- Born: June 15, 1960 Cleveland, Ohio
- Died: April 26, 2021 (aged 60) Cleveland, Ohio

= Michelangelo Lovelace =

Self-taught painter from Cleveland, Ohio

Michelangelo Lovelace (1960–2021) was a self-taught artist who painted urban scenes inspired by his lifelong home, Cleveland, Ohio. He was born Michael Anthony Lovelace on June 15, 1960, and grew up in the King Kennedy public housing complex in the Central neighborhood of Cleveland. After being arrested at age 19 for selling marijuana, he was encouraged by the judge to create art.

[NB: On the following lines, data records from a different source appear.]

-- ==== Sys2Proof/Word.lean ====
section
/-! DEFINITION. The plain data types of the engine: bytes, bus words, register words, window offsets, and the algorithm variant (spec 00_scope.md R2, R7). -/

namespace Sys2Proof

/-- A byte, 8 bits (R7). -/
abbrev Byte := BitVec 8

/-- One bus word, also one command word: 32 bits (R6, R61). -/
abbrev Word32 := BitVec 32

/-- The storage width of the chaining registers, the latched words and BLKCNT: 64 bits (R20). -/
abbrev Word64 := BitVec 64

/-- A byte offset inside the 1 KiB engine window: the 10-bit `addr` port (R40, R42). -/
abbrev Offset := BitVec 10

/-- The two algorithm variants (R2). STATUS.VARIANT = 0 is SHA-256 and 1 is SHA-512 (R22). -/
inductive Variant where
  | sha256
  | sha512
  deriving DecidableEq, Repr

end Sys2Proof
end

== Early life and career ==
He later studied at the Cleveland Institute of Art in 1984, although he dropped out. He moved into the Hodge artist complex in Cleveland in 1990, where he focused on paintings of city street life. In his late 20s, he legally took the name Michelangelo.

His first solo show was in 1991 at Ujima Studio Gallery in Los Angeles, California. His art frequently depicted the people and places on the urban margins, with Black identity, injustice, policing, drugs, and poverty common themes. He used vibrant color to paint dense scenes of billboards, storefronts, and neighborhoods. Alongside his painting career, he worked for 30 years as nurse’s aide, and in 2020, he had an online solo show with the New York-based Fort Gansevoort gallery of his portraits of nursing home residents that he had started making in the 1990s.

In 2015, he received the Cleveland Arts Prize for Mid-Career Artist. He died on April 26, 2021, of pancreatic cancer.

In May 2024, the Akron Art Museum opened a major retrospective on his career.